(Dataset entries)

[Start of section]

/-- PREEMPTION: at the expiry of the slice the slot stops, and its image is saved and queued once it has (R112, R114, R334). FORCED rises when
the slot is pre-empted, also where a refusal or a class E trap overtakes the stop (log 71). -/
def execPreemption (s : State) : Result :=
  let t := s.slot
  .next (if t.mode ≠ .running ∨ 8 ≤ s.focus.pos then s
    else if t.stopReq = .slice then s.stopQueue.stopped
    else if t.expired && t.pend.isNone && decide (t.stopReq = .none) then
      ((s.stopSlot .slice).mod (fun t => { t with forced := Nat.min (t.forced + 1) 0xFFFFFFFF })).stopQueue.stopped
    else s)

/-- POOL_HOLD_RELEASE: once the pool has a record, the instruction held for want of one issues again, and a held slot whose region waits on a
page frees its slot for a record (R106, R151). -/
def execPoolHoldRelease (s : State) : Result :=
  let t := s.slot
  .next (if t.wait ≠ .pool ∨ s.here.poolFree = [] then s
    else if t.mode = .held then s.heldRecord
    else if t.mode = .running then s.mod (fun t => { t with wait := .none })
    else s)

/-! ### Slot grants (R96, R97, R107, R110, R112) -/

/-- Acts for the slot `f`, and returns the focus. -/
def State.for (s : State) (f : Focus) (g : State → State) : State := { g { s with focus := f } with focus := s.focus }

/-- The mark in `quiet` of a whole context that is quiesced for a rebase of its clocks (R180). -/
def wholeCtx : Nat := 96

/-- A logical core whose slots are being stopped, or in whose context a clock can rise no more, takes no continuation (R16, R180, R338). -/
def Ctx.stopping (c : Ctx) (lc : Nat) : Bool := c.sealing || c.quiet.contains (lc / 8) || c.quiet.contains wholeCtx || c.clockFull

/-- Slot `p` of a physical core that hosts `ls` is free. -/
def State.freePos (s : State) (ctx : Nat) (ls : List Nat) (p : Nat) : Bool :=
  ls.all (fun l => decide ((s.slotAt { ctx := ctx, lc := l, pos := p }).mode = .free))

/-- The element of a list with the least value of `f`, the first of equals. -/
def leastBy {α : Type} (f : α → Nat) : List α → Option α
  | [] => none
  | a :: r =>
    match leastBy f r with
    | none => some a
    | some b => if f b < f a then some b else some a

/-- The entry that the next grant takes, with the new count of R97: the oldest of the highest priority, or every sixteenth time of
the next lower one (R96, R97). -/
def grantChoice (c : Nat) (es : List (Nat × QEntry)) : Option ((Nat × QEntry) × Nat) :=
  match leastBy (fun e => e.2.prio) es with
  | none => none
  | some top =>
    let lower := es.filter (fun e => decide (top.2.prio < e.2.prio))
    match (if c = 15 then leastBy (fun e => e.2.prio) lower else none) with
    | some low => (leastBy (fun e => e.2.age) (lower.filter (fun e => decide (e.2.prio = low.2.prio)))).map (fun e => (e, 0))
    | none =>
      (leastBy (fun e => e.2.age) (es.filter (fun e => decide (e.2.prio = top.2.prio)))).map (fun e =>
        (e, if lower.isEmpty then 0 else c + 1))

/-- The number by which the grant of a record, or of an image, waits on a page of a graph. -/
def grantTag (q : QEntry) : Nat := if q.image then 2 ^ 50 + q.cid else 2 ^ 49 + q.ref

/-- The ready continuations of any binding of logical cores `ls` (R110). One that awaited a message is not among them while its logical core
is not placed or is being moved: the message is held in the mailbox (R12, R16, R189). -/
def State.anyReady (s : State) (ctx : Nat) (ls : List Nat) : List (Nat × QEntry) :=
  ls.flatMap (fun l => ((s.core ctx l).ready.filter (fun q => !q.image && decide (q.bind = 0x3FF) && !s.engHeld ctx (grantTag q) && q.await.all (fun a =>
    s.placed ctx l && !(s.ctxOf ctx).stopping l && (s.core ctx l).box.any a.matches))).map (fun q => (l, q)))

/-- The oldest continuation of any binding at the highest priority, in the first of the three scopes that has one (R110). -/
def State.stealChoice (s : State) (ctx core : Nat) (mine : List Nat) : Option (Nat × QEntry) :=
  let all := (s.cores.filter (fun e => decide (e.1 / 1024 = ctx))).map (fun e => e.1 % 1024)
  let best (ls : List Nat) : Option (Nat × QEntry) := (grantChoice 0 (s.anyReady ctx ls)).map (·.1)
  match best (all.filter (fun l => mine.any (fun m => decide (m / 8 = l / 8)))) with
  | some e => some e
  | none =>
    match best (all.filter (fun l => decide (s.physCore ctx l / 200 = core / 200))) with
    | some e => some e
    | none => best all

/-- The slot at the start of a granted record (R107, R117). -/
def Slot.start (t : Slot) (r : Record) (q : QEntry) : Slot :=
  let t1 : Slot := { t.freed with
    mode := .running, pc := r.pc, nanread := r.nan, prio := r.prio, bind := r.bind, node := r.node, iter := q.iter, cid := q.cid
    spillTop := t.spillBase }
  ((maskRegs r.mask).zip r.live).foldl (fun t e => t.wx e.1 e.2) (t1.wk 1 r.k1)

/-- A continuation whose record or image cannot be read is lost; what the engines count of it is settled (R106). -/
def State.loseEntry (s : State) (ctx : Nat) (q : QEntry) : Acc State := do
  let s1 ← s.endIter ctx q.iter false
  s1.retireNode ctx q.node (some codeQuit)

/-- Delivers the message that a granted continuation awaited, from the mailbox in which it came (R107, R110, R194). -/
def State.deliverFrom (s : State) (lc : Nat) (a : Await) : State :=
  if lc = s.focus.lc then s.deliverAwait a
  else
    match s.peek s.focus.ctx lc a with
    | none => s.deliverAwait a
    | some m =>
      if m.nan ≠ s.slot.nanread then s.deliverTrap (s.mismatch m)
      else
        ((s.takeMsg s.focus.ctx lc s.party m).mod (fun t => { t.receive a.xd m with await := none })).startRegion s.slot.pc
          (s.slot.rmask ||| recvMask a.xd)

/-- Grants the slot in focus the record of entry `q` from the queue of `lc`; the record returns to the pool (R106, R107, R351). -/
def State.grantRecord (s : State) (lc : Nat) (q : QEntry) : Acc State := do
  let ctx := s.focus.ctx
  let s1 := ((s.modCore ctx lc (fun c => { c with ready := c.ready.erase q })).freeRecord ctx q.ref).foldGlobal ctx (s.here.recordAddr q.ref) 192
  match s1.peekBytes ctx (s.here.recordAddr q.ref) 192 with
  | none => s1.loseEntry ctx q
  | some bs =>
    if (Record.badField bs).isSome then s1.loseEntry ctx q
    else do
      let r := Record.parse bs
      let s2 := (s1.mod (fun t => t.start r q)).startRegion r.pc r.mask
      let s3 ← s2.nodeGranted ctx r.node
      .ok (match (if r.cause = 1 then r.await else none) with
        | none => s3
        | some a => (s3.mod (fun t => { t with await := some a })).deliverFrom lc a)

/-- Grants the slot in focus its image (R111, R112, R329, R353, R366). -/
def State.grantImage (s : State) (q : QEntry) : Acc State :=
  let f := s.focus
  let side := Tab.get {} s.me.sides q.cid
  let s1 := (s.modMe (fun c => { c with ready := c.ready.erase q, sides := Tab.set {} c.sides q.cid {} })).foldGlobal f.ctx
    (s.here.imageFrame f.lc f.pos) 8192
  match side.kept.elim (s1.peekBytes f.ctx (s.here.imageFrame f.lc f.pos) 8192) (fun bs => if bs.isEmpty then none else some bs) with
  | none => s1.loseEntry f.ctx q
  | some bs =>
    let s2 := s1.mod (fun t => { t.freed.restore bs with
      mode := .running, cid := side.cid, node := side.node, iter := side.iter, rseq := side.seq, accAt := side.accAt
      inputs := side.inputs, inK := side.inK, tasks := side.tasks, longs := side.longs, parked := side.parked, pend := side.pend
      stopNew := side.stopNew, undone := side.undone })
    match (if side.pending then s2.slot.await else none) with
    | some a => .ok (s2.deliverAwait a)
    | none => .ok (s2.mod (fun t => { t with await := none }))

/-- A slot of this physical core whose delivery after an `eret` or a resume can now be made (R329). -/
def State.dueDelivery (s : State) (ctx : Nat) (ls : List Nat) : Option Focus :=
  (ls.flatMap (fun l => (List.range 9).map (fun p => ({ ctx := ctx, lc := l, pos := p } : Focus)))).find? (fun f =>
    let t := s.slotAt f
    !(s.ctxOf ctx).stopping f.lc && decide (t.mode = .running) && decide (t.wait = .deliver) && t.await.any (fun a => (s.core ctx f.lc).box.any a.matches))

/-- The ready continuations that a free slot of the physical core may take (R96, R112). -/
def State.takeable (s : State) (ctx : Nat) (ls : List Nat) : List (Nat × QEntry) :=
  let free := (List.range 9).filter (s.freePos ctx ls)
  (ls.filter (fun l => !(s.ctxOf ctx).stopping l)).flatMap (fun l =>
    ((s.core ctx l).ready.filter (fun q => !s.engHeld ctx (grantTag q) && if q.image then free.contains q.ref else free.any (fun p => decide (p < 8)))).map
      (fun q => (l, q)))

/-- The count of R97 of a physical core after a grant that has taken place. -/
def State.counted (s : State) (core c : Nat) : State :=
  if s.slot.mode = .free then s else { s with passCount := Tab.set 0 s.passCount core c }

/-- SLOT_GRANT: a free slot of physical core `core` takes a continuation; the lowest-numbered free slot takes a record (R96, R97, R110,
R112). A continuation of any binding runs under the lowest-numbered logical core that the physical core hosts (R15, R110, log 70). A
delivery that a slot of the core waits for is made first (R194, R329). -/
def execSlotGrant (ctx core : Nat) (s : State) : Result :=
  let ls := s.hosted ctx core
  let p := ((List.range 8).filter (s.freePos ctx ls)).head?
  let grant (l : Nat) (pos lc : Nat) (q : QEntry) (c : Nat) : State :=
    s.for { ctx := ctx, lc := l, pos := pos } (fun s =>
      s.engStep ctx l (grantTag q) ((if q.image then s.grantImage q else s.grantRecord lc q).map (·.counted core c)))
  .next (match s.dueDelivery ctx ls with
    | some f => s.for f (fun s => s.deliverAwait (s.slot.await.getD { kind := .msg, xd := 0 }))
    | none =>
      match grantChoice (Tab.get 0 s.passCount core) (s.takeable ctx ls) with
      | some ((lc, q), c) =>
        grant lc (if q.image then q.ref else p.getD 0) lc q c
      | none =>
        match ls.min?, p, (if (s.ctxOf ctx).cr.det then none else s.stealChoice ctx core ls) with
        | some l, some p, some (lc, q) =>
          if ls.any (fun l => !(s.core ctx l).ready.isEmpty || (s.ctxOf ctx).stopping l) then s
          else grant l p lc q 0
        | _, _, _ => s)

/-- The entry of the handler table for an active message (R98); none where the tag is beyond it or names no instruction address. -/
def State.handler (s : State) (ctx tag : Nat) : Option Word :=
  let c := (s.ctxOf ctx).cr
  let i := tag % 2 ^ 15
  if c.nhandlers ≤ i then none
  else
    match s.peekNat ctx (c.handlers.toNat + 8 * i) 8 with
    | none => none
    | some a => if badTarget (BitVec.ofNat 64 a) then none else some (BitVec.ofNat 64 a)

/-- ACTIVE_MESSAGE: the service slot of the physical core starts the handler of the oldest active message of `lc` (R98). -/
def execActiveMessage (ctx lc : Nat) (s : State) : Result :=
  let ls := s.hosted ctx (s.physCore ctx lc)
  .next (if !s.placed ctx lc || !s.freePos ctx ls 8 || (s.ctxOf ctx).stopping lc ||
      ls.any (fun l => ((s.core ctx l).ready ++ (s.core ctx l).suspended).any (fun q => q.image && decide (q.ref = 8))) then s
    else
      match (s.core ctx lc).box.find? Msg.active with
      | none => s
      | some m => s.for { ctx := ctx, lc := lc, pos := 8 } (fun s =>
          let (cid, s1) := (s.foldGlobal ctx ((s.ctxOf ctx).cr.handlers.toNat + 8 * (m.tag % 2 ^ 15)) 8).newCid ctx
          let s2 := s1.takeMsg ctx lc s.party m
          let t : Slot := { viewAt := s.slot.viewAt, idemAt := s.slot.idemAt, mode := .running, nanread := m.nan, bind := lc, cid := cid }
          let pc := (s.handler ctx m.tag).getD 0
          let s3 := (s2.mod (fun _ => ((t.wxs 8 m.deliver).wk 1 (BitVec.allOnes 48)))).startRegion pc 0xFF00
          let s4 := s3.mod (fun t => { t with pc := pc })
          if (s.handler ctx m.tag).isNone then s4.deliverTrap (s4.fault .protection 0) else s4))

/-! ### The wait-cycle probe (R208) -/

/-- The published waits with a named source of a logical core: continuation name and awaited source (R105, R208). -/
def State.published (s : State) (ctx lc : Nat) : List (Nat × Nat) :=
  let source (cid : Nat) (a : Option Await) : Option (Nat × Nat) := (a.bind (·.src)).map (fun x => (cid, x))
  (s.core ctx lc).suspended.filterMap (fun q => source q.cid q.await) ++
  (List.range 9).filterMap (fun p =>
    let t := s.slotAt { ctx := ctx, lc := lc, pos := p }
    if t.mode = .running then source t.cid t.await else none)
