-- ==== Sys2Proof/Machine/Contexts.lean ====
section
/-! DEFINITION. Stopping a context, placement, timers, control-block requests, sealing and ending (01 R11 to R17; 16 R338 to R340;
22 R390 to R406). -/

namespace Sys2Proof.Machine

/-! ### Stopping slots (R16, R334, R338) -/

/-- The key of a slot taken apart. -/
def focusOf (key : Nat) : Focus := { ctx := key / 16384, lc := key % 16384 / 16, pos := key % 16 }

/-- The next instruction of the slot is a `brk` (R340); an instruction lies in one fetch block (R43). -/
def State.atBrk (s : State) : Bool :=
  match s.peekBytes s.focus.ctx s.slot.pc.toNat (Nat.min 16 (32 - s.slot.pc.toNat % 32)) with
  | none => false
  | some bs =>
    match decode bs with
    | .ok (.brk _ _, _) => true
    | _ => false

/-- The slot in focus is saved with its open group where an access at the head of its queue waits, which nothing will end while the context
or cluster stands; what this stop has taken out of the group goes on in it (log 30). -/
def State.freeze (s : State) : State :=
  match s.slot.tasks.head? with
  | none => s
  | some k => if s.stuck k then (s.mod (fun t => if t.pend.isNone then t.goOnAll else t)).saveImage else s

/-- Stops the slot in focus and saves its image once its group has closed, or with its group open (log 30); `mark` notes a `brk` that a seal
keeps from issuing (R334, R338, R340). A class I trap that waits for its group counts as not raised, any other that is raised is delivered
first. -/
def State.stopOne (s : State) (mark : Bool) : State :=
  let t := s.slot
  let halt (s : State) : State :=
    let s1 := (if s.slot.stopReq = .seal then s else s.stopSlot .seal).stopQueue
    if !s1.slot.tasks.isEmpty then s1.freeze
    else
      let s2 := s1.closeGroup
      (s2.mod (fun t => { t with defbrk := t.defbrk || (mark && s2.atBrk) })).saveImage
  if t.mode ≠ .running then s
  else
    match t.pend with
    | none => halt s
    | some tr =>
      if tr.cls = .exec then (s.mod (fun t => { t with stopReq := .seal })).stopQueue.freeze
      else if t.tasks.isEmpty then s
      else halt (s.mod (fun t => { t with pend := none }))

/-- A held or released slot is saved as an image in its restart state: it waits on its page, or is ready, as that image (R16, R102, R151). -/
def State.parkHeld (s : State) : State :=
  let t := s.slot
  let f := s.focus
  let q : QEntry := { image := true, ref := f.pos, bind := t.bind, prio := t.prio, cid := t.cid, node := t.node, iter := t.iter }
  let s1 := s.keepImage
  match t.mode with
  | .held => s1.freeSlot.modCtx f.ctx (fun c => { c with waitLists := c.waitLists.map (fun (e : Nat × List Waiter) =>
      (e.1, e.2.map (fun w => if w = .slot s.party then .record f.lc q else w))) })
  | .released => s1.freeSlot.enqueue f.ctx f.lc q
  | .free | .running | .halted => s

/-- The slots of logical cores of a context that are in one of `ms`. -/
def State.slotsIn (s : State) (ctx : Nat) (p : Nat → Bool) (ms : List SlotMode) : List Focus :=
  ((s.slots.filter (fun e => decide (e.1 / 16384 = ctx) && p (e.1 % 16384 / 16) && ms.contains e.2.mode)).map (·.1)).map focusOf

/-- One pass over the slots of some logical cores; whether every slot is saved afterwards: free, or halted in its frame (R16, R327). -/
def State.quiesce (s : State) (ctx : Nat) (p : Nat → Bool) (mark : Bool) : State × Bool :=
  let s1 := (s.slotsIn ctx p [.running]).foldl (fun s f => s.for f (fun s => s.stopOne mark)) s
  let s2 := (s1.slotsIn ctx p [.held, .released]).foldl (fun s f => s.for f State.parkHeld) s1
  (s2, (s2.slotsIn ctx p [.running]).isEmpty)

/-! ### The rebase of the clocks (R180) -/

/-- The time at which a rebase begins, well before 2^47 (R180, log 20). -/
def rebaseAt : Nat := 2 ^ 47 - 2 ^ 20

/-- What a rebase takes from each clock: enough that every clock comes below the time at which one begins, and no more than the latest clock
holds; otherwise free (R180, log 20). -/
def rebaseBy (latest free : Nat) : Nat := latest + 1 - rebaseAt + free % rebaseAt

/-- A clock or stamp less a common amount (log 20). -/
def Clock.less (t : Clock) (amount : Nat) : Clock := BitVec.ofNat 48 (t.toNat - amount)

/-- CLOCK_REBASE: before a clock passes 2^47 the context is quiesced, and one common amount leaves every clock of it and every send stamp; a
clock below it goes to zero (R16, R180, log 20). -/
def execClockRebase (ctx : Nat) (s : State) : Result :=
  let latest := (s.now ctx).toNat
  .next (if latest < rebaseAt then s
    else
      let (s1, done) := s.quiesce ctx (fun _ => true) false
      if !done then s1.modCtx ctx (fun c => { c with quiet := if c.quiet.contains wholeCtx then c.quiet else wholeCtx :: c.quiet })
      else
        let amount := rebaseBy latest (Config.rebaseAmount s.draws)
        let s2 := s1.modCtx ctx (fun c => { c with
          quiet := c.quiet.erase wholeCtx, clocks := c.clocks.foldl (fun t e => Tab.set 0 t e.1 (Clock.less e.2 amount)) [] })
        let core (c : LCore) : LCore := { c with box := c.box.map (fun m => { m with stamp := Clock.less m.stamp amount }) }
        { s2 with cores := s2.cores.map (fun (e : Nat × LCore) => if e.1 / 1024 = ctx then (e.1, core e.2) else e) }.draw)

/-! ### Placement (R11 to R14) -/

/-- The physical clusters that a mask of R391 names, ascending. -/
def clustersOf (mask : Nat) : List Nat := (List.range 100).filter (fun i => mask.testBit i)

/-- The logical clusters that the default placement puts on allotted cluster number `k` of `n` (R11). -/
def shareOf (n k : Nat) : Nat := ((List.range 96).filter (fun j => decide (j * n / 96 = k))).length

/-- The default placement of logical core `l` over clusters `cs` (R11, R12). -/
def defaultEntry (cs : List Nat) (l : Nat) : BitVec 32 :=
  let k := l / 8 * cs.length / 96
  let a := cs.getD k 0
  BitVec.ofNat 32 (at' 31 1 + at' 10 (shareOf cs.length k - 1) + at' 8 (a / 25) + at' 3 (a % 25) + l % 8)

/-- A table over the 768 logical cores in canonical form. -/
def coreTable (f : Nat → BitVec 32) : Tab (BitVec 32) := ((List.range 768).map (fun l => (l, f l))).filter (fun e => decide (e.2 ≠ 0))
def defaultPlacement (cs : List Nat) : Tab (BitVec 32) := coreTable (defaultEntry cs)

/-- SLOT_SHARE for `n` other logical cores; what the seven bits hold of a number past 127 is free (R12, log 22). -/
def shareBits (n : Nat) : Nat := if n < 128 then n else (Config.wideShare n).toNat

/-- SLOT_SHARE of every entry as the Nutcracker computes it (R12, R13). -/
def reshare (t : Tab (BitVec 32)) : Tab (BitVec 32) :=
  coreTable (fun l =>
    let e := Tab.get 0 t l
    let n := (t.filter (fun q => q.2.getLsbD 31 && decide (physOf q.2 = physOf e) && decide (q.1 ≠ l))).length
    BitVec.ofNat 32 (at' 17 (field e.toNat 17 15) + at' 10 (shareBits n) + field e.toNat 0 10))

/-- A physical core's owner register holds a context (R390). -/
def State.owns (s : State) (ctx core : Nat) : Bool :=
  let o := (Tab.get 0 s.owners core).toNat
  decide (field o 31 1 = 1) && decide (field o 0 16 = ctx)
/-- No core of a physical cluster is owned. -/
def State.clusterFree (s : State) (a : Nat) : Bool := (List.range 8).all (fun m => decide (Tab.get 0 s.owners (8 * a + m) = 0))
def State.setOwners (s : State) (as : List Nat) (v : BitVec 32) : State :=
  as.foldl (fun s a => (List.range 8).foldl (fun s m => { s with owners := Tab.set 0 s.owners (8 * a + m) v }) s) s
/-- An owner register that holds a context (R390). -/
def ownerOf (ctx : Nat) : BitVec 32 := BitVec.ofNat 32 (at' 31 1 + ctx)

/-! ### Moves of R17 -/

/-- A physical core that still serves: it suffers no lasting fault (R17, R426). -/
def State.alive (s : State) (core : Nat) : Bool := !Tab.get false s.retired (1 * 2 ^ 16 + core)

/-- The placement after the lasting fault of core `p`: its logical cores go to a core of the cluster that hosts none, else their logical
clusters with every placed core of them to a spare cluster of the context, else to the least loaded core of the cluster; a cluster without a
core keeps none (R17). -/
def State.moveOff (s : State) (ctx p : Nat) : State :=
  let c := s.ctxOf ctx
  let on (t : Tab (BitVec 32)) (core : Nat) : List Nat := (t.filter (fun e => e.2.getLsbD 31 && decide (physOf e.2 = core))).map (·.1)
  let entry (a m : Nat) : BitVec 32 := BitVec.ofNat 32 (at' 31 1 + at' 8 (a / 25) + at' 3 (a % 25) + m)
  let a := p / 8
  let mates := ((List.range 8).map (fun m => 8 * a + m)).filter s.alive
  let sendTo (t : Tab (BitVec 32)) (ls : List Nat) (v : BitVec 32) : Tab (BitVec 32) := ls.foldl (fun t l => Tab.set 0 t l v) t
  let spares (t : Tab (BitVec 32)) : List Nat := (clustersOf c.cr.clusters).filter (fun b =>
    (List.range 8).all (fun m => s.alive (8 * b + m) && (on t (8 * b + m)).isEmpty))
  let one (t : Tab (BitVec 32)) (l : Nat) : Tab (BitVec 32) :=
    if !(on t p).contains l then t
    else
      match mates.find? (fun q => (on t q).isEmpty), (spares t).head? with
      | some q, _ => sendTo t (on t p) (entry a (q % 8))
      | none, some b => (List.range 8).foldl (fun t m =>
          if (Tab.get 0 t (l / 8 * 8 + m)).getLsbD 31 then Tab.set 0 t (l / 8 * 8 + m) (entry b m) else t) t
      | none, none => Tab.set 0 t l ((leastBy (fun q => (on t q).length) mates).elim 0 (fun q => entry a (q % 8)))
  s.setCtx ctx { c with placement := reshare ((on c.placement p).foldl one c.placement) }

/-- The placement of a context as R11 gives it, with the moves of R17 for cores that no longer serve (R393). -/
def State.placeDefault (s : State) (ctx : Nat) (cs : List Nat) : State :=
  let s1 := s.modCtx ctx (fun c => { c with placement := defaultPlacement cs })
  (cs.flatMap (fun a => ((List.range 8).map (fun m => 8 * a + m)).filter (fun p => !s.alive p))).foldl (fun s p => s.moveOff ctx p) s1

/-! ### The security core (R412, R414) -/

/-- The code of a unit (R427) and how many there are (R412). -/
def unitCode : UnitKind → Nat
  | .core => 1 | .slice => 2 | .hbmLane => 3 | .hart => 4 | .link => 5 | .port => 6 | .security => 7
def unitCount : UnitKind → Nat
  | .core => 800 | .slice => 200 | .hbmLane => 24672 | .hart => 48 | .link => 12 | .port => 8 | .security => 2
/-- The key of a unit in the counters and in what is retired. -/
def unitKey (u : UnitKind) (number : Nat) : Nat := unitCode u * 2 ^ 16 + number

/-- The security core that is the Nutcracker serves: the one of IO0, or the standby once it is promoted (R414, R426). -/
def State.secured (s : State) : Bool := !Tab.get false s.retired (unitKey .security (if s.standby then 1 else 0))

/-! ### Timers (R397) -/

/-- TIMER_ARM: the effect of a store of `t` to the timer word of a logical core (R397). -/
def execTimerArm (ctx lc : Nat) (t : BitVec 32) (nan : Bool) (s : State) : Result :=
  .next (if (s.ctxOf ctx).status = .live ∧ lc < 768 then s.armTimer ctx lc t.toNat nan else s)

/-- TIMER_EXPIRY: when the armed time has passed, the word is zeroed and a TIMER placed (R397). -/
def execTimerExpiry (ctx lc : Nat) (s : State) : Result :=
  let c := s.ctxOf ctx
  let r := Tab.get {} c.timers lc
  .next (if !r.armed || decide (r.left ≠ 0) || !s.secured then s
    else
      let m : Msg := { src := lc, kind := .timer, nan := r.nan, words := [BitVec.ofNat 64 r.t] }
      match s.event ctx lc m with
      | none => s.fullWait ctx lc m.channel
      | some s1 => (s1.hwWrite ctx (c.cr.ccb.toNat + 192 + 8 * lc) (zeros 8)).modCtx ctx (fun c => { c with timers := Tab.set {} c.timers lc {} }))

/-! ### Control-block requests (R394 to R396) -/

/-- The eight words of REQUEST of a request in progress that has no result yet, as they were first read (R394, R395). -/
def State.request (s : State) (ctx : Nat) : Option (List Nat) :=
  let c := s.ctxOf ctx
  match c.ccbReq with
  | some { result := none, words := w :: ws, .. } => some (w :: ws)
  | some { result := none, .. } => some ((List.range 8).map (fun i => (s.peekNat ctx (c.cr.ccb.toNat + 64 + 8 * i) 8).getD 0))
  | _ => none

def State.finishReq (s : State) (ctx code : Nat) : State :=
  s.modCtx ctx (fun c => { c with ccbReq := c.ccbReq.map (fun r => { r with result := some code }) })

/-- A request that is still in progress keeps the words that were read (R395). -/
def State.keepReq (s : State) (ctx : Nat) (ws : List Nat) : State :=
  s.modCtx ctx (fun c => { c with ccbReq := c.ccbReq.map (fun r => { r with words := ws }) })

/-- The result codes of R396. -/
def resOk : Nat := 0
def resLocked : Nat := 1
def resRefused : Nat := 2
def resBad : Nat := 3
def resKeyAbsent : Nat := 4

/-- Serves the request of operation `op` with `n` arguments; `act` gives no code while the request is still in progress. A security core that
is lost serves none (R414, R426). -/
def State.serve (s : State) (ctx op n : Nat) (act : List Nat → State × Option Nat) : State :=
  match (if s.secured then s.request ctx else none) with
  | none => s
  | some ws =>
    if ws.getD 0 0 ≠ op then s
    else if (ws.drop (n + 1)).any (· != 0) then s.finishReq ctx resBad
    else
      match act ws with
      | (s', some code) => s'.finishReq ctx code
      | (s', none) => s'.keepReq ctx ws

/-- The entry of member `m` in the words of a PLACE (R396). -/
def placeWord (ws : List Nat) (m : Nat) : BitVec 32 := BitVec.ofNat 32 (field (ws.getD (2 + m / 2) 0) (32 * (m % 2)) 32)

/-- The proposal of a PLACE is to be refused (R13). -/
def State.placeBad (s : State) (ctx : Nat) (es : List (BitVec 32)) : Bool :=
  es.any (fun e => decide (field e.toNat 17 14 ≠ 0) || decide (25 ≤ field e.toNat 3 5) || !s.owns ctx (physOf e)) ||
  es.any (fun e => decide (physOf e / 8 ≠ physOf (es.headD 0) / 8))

[End of section]

Work to be completed:
The response must consist of the lines above, from the first one through the line containing "def State.freePos (s", reproduced exactly.

Exercise output:
/-- PREEMPTION: at the expiry of the slice the slot stops, and its image is saved and queued once it has (R112, R114, R334). FORCED rises when
the slot is pre-empted, also where a refusal or a class E trap overtakes the stop (log 71). -/
def execPreemption (s : State) : Result :=
  let t := s.slot
  .next (if t.mode ≠ .running ∨ 8 ≤ s.focus.pos then s
    else if t.stopReq = .slice then s.stopQueue.stopped
    else if t.expired && t.pend.isNone && decide (t.stopReq = .none) then
      ((s.stopSlot .slice).mod (fun t => { t with forced := Nat.min (t.forced + 1) 0xFFFFFFFF })).stopQueue.stopped
    else s)

/-- POOL_HOLD_RELEASE: once the pool has a record, the instruction held for want of one issues again, and a held slot whose region waits on a
page frees its slot for a record (R106, R151). -/
def execPoolHoldRelease (s : State) : Result :=
  let t := s.slot
  .next (if t.wait ≠ .pool ∨ s.here.poolFree = [] then s
    else if t.mode = .held then s.heldRecord
    else if t.mode = .running then s.mod (fun t => { t with wait := .none })
    else s)

/-! ### Slot grants (R96, R97, R107, R110, R112) -/

/-- Acts for the slot `f`, and returns the focus. -/
def State.for (s : State) (f : Focus) (g : State → State) : State := { g { s with focus := f } with focus := s.focus }

/-- The mark in `quiet` of a whole context that is quiesced for a rebase of its clocks (R180). -/
def wholeCtx : Nat := 96

/-- A logical core whose slots are being stopped, or in whose context a clock can rise no more, takes no continuation (R16, R180, R338). -/
def Ctx.stopping (c : Ctx) (lc : Nat) : Bool := c.sealing || c.quiet.contains (lc / 8) || c.quiet.contains wholeCtx || c.clockFull

/-- Slot `p` of a physical core that hosts `ls` is free. -/
def State.freePos (s : State) (ctx : Nat) (ls : List Nat) (p : Nat) : Bool :=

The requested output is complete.